A study published by Oxford University Press titled Presenteeism during the COVID-19 pandemic: Risks and solutions notes, “Although reducing the cost of sickness absence may seem a priority, there is growing evidence that sickness presenteeism (continuing to work when unwell) is far more costly than absenteeism.

“To some extent, sickness presenteeism can be beneficial, as work provides structure, builds self-esteem, and offers opportunities for social engagement and support,” the study by Gail Kinman and Christine Grant continues. “Presenteeism can also be therapeutic, as a managed approach can help employees return to work gradually following sickness absence. Nonetheless, there is extensive evidence that working while unwell can delay rather than expedite recovery and increase the risk of future health problems and sickness absence. Studies have also found that presenteeism can impair productivity and result in errors, accidents, and injuries to the employee, their co-workers, and the public. Moreover, the findings that people frequently continue to work while experiencing infectious diseases raise particularly serious concerns for public health during the current pandemic.

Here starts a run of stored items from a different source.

/-- The outputs of a stage of RING or TORUS (R214, R215); in a ring of one nothing is forwarded. -/
def ringOut (id k : Nat) (n : CruNode) (c : Nat) (g : CruGroup) (o : ChunkIn) (d : Dev) : Dev :=
  match (rStages n.record)[g.stage]? with
  | none => d
  | some (a, z) =>
    let x := coordOf n.record n.idx a
    let succ := n.nbrs.find? (fun e => eKind e == 4 + a)
    let final := g.stage + 1 == (rStages n.record).length
    let toSucc := fun (op : Nat) (d : Dev) => match succ with
      | some e => nodeSend id n op 1 c c o.flags n.idx (chunkEid e c) o.data d
      | none => d
    if x ≠ c % z then
      let g := if final then { g with ready := none, sent := true } else { g with ready := none, stage := g.stage + 1 }
      toSucc 4 (setGroup id k g d)
    else if final then
      let d := addFin id 1 (setGroup id k { g with ready := none, sent := true } d)
      let d := each (members n) (fun m d => nodeSend id n 5 0 c c o.flags (eIdx m) (eBase m) o.data d) d
      if z = 1 then d else toSucc 5 d
    else
      let g := { g with stage := g.stage + 1, ins := tput g.ins (2 * g.stage + 3) { o with check := storedCheck d o.data } }
      let g := { g with ready := if groupReady n c g then some d.clk.swc.toNat else none }
      if z = 1 then setGroup id k g d else toSucc 5 (setGroup id k g d)

/-- A chunk read to be folded passes its check (R222). -/
def readOk (d : Dev) (i : ChunkIn) : Bool := cruProtect d == 0 || crc32c i.data == i.check

/-- CHUNK_FOLD: the first chunk of a node whose last input came in an earlier Swath is folded (R210, R212), or found bad: by a residue
check (R221), or by the check value of an input read (R222). -/
def chunkFold (id : Nat) (bad : Bool) (d : Dev) : Dev :=
  match tget d.cru.nodes id with
  | none => d
  | some n =>
    match n.groups.find? (fun p => (match p.2.ready with
        | some t => t ≠ d.clk.swc.toNat
        | none => false)) with
    | none => d
    | some (k, g) =>
      match g.occ with
      | none => d
      | some c =>
        let r := n.record
        let w := elemW (rOp r) (rFmt r)
        if bad || !g.ins.all (fun p => readOk d p.2) then protectFail id n c d
        else
        let d := count 9 1 1 {} d
        if rOp r = 6 then
          let d := addFin id (rP r) (setGroup id k { g with ready := none, sent := true } d)
          each g.ins (fun i d => sendResults id n i.1 0 i.2.flags i.2.data d) d
        else
          let ins := if rAlg r = 0 then g.ins.map (·.2)
            else (match (rStages r)[g.stage]? with
              | some (a, z) => if coordOf r n.idx a = (c + 1) % z then (tget g.ins (2 * g.stage + 1)).toList
                  else (tget g.ins (2 * g.stage)).toList ++ (tget g.ins (2 * g.stage + 1)).toList
              | none => [])
          match foldAll r w (nodeElems n c) ins with
          | none => d
          | some o =>
            let d := modCru (fun x => { x with nodes := tmod x.nodes id (fun m => { m with flags := m.flags ||| o.flags }) }) d
            if rAlg r = 0 then treeOut id k n c g o d else ringOut id k n c g o d

/-- A discard of R211. -/
def unknownChunk (f : RxFrame) (d : Dev) : Dev :=
  noticeOnceFrom f.dst f.src 8 (slice f.hdr 12 14) (count 9 4 1 {} (setEvt oCruEvt 2 d))

def dupChunk (d : Dev) : Dev := count 9 2 1 {} (setEvt oCruEvt 4 d)

/-- The first contribution of a member is checked against the record's digest (R217): whether the chunk goes on. -/
def matchMember (id : Nat) (n : CruNode) (f : RxFrame) (d : Dev) : Bool × Dev :=
  let rank := fTail f
  if fWord f / 2 ^ 26 % 4 ≠ 0 ∨ n.matched.contains rank = true then (true, d)
  else if n.bad.contains rank then (false, d)
  else if beAt f.hdr 22 4 = rDigest n.record then
    (true, modCru (fun x => { x with nodes := tmod x.nodes id (fun m => { m with matched := rank :: m.matched }) }) d)
  else (false, modCru (fun x => { x with nodes := tmod x.nodes id (fun m => { m with bad := rank :: m.bad, got := true }) }) d)

/-- A chunk in its group (R209). -/
def groupArrive (id : Nat) (n : CruNode) (c pos : Nat) (f : RxFrame) (d : Dev) : Dev :=
  let k := groupOf n c
  let g := tgetD n.groups k groupZero
  let i : ChunkIn := { data := slice f.data 0 (nodeBytes n c), flags := fWord f / 2 ^ 28, rank := fTail f,
                       check := beAt f.hdr 26 4 }
  let later := match g.last with
    | none => true
    | some l => decide (l < c)
  if g.occ = some c then
    (if (tget g.ins pos).isSome then dupChunk d else storeInput id k n c pos i d)
  else if g.occ.isNone && later then storeInput id k n c pos i d
  else if !later || (match g.occ with
      | some o => decide (c < o)
      | none => false) then dupChunk d
  else noticeOnceFrom f.dst f.src 2 (slice f.hdr 12 14) (count 9 3 1 {} (setEvt oCruEvt 3 d))

/-- COLL_CHUNK_ARRIVE (R207 to R211, R216, R217, R222). -/
def chunkArrive (d : Dev) : Dev :=
  match firstRx d (fun f => f.code == 0xF9 && rxOp f == 4) with
  | none => d
  | some f =>
    let d := takeRx f d
    let kind := fWord f / 2 ^ 26 % 4
    let c := fWord f % 2 ^ 24
    if kind = 3 then tally 13 0xF9 d
    else if tombFor d (fCid f) (fGen f) f.dst then tally 13 0xF9 d
    else
      match nodeAt d (fCid f) f.dst with
      | none => unknownChunk f d
      | some (id, n) =>
        if !n.active || n.gen ≠ fGen f then unknownChunk f d
        else if rChunks n.record ≤ c then tally 13 0xF9 d
        else
          match inputPos n f with
          | none => tally 13 0xF9 d
          | some pos =>
            if !checkOk d n c f then protectFail id n c d
            else
              match matchMember id n f d with
              | (false, d) => d
              | (true, d) =>
                if rOp n.record = 6 ∧ n.idx ≠ 0 then
                  let k := groupOf n c
                  if (tget (tgetD n.groups k groupZero).ins pos).isSome then dupChunk d
                  else
                    let i : ChunkIn := { data := [], flags := 0, rank := fTail f }
                    let d := storeInput id k n c pos i d
                    (match n.nbrs.find? (fun e => eKind e == 1) with
                     | some up => nodeSend id n 4 2 c c (fWord f / 2 ^ 28) (fTail f) (chunkEid up c) f.data d
                     | none => d)
                else groupArrive id n c pos f d

/-- A result between nodes, on RING and TORUS: deliver or keep it, and pass it on (R214, R215). -/
def ringResult (id : Nat) (n : CruNode) (c : Nat) (f : RxFrame) (d : Dev) : Dev :=
  match n.nbrs.find? (fun e => within 7 9 (eKind e) && eIdx e == fTail f) with
  | none => tally 13 0xF9 d
  | some e =>
    let a := eKind e - 7
    match (rStages n.record).findIdx? (fun s => s.1 == a) with
    | none => d
    | some st =>
      let z := ((rStages n.record).getD st (0, 1)).2
      let data := slice f.data 0 (nodeBytes n c)
      let fl := fWord f / 2 ^ 28
      if n.fwd.contains (2 ^ 24 * st + c) then dupChunk d
      else
        let d := modCru (fun x => { x with nodes := tmod x.nodes id (fun m => { m with fwd := (2 ^ 24 * st + c) :: m.fwd }) }) d
        let final := st + 1 == (rStages n.record).length
        let d := if final then
            each (members n) (fun m d => nodeSend id n 5 0 c c fl (eIdx m) (eBase m) data d) (addFin id 1 d)
          else
            storeInput id (groupOf n c) n c (2 * (st + 1) + 1) { data := data, flags := fl, rank := 0, check := storedCheck d data } d
        let x := coordOf n.record n.idx a
        let d := if x = (c % z + z - 1) % z then d
          else (match n.nbrs.find? (fun e => eKind e == 4 + a) with
            | some e => nodeSend id n 5 1 c c fl n.idx (chunkEid e c) data d
            | none => d)
        finishNode id d

/-- COLL_RESULT_FORWARD: the first waiting result of kind 0b01 is sent on (R213 to R215, R211, R219). -/
def resultForward (d : Dev) : Dev :=
  match firstRx d (fun f => f.code == 0xF9 && rxOp f == 5 && f.arrived != d.clk.swc.toNat) with
  | none => d
  | some f =>
    let d := takeRx f d
    let c := fWord f % 2 ^ 24
    if fWord f / 2 ^ 26 % 4 ≠ 1 then tally 13 0xF9 d
    else if tombFor d (fCid f) (fGen f) f.dst then tally 13 0xF9 d
    else
      match nodeAt d (fCid f) f.dst with
      | none => unknownChunk f d
      | some (id, n) =>
        if !n.active || n.gen ≠ fGen f then unknownChunk f d
        else if !checkOk d n (if rOp n.record = 6 then 0 else c) f then protectFail id n c d
        else if rAlg n.record ≠ 0 then ringResult id n c f d
        else if n.fwd.contains c then dupChunk d
        else
          let d := modCru (fun x => { x with nodes := tmod x.nodes id (fun m => { m with fwd := c :: m.fwd }) }) (addFin id 1 d)
          let place := if rOp n.record = 6 then 0 else c
          let bytes := slice f.data 0 (nodeBytes n place)
          finishNode id (sendResults id n c place (fWord f / 2 ^ 28) bytes d)

/-- COLL_IDLE_TIMEOUT (R218); a GATHER node other than the root passes everything up and holds no group (R216). -/
def idleTimeout (id : Nat) (d : Dev) : Dev :=
  match tget d.cru.nodes id with
  | none => d
  | some n =>
    let lim := rIdle n.record
    let holds := !(rOp n.record == 6 && n.idx ≠ 0)
    if lim ≠ 0 ∧ holds = true ∧ n.groups.any (fun g => g.2.occ.isSome && decide (lim < swathsSince d g.2.since)) = true then
      nodeAbort id 7 0 none d
    else d

/-- Mismatches of the Swath that ends (R217): the lowest rank is named. -/
def mismatchAborts (d : Dev) : Dev :=
  each (d.cru.nodes.filter (fun p => !p.2.bad.isEmpty)) (fun p d =>
    nodeAbort p.1 6 (p.2.bad.foldl min 65535) none (setEvt oCruEvt 0 d)) d

/-- A NOTICE says a frame of a node or coordinator was lost (Table 7.12, R200): it concerns the collective it names, or, naming none,
every node and creation of the EID it reached (log 12). -/
def crucibleNotice (d : Dev) : Dev :=
  match firstRx d (fun f => f.code == 0xF9 && rxOp f == 0xA) with
  | none => d
  | some f =>
    let d := takeRx f d
    let st := beAt f.hdr 26 2
    let about := fun (cid gen : Nat) => (cid == fCid f && gen == fGen f) || allZero (slice f.hdr 12 10)
    let waits := fun (c : Create) => c.coord == f.dst && decide (c.replies.length < c.nodes.length) && about c.cid c.gen
    let d := modCru (fun x => { x with creates := tmap (fun c => if waits c then { c with noticed := true } else c) x.creates }) d
    let why := if st = 4 ∨ st = 5 then some 7 else if st = 8 then some 8 else none
    match why with
    | none => d
    | some why =>
      each (d.cru.nodes.filter (fun p => nodeServes p.2 f.dst && about p.2.cid p.2.gen)) (fun p d => nodeAbort p.1 why 0 none d) d

/-- A fenced EID is an attached member or a neighbour node of a local node (Table 7.12). -/
def fenceNodes (eid : Nat) (d : Dev) : Dev :=
  each (d.cru.nodes.filter (fun p => (members p.2).any (fun m => eBase m == eid)
      || (nbrNodes p.2).any (fun e => within (eBase e) (eBase e + eSpread e - 1) eid))) (fun p d => nodeAbort p.1 7 0 none d) d

/-- A write of CRU_CFG (R224): protect keeps its value while a node entry stands. -/
def writeCruCfg (v : Nat) (d : Dev) : Dev :=
  match regOf 0x280000 with
  | none => d
  | some r =>
    let hold := !d.cru.nodes.isEmpty && v % 2 ≠ cruProtect d
    let v := if hold then setBits v 0 1 (cruProtect d) else v
    when hold (setEvt oCruEvt 5) (putReg 0x280000 (writeFlds (rg d 0x280000) v r.flds) d)

end Sys2Proof.Machine
end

“Organizations and employees should work together to establish cultural norms that encourage people to take enough time off sick to recover,” the study concludes. “It is possible that sickness presenteeism may become less acceptable, both socially and by organizations, due to fears of COVID-19 transmission and the need to take preemptive action for the collective good. Investing in training for supervisors and managers to help them support their staff and identify and address the early signs of stress will also be useful. Managers may also benefit from training in coaching techniques to facilitate critical well-being conversations with staff, whether working from home or externally.”